[Opening Data for processing section]
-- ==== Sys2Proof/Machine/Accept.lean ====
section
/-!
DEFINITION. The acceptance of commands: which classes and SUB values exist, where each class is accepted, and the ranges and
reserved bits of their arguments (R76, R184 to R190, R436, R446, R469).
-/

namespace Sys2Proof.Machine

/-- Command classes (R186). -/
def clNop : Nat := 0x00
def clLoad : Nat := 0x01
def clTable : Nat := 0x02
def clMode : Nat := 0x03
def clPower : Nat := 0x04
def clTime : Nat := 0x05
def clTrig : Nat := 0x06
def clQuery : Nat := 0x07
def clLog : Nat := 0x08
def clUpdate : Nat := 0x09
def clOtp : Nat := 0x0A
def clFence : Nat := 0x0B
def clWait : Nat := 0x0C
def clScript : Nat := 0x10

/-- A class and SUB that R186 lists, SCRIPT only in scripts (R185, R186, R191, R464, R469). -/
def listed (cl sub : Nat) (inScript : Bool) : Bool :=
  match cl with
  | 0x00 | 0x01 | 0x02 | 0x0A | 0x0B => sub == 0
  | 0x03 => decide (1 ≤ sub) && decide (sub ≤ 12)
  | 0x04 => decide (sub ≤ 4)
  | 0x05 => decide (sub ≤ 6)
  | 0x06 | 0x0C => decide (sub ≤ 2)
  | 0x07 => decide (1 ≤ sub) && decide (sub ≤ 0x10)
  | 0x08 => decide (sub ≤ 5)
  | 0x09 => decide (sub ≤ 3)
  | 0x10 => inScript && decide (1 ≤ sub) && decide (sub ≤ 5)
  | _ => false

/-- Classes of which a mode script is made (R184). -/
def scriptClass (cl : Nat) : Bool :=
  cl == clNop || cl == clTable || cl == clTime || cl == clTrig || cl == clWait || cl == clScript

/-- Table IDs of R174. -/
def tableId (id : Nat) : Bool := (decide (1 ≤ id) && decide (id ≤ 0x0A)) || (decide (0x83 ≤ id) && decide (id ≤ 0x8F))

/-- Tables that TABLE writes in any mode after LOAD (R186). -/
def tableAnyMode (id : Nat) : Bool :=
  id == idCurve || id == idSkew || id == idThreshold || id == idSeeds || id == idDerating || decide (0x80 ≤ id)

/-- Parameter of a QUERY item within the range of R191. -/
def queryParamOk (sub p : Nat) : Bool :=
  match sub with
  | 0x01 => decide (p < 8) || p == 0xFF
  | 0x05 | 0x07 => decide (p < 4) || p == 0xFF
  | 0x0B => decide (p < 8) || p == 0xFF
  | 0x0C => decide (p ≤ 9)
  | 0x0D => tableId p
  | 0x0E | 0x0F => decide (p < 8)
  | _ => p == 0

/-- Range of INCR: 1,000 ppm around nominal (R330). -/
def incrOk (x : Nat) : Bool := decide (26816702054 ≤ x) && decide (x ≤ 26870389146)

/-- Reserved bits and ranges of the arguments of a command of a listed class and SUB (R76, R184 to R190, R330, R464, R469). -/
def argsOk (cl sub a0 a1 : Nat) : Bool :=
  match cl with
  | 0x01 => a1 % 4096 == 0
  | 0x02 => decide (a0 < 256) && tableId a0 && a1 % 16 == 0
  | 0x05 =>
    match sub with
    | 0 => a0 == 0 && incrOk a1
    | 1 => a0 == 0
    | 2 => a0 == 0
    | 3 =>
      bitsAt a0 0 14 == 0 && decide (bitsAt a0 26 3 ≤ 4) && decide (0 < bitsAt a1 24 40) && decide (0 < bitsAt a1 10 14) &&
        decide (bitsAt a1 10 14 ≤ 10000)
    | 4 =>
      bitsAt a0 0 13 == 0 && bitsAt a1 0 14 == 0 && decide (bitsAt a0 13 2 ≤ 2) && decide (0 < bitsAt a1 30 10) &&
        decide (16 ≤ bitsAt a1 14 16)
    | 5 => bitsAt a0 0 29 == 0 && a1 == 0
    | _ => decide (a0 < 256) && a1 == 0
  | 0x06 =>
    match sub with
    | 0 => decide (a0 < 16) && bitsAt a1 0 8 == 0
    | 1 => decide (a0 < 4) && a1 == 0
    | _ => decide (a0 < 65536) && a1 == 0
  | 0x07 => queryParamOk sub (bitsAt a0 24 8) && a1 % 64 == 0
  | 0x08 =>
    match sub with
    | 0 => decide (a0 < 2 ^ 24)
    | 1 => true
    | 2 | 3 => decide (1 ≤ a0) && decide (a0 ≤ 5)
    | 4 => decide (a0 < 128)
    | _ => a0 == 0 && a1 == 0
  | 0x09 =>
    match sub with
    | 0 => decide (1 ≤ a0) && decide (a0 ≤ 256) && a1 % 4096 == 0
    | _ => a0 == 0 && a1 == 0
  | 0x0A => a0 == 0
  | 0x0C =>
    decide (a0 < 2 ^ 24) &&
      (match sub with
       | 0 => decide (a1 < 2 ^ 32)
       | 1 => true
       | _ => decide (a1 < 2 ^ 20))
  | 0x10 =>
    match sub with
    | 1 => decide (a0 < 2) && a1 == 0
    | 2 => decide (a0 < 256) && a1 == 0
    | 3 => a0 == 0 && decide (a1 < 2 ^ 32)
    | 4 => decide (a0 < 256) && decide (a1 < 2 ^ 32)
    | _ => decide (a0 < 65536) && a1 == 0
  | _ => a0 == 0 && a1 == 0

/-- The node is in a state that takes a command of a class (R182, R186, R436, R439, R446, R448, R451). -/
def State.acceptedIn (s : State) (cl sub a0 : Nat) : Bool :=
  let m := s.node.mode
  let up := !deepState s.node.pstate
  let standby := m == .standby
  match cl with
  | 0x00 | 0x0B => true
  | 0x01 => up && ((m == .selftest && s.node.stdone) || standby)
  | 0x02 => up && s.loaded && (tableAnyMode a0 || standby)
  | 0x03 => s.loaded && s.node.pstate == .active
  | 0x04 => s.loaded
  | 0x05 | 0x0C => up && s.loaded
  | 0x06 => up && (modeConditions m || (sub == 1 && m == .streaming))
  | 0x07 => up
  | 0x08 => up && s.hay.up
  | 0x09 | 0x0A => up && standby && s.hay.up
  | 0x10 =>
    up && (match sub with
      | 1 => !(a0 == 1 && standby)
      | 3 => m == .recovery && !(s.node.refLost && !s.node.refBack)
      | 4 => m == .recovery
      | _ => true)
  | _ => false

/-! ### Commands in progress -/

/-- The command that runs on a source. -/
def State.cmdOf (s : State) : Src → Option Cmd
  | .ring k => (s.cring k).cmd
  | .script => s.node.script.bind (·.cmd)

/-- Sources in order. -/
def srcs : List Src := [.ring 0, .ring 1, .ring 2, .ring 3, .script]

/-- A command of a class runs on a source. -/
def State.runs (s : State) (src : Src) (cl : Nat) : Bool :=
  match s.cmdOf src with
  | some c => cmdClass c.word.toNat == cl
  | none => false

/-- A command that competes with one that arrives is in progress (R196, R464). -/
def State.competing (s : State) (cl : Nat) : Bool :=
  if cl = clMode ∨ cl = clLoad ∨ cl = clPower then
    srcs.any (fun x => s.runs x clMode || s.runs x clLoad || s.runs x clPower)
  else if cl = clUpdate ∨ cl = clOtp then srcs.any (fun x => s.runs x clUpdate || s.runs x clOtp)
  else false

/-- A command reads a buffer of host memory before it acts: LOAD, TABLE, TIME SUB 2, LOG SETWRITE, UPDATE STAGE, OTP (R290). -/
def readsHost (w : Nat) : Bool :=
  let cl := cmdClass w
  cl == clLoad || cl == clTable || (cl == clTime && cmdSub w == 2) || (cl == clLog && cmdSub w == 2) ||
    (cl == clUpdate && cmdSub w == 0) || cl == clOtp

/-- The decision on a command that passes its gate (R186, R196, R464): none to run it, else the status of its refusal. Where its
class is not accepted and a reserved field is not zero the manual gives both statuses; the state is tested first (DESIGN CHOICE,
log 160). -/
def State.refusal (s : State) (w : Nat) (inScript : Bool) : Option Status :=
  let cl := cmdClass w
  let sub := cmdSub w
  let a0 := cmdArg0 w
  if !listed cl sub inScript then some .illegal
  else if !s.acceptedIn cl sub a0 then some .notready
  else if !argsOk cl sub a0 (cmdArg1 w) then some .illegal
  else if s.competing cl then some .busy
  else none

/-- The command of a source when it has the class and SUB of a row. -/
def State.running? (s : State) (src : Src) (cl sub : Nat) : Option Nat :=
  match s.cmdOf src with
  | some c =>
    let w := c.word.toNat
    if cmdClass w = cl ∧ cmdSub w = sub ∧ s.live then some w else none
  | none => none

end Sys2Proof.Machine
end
[Closing Data for processing section]
> Task to complete:
Starting from the records above, copy each line where the string "srcs" is found.

> Solution below:
def srcs : List Src := [.ring 0, .ring 1, .ring 2, .ring 3, .script]
    srcs.any (fun x => s.runs x clMode || s.runs x clLoad || s.runs x clPower)
  else if cl = clUpdate ∨ cl = clOtp then srcs.any (fun x => s.runs x clUpdate || s.runs x clOtp)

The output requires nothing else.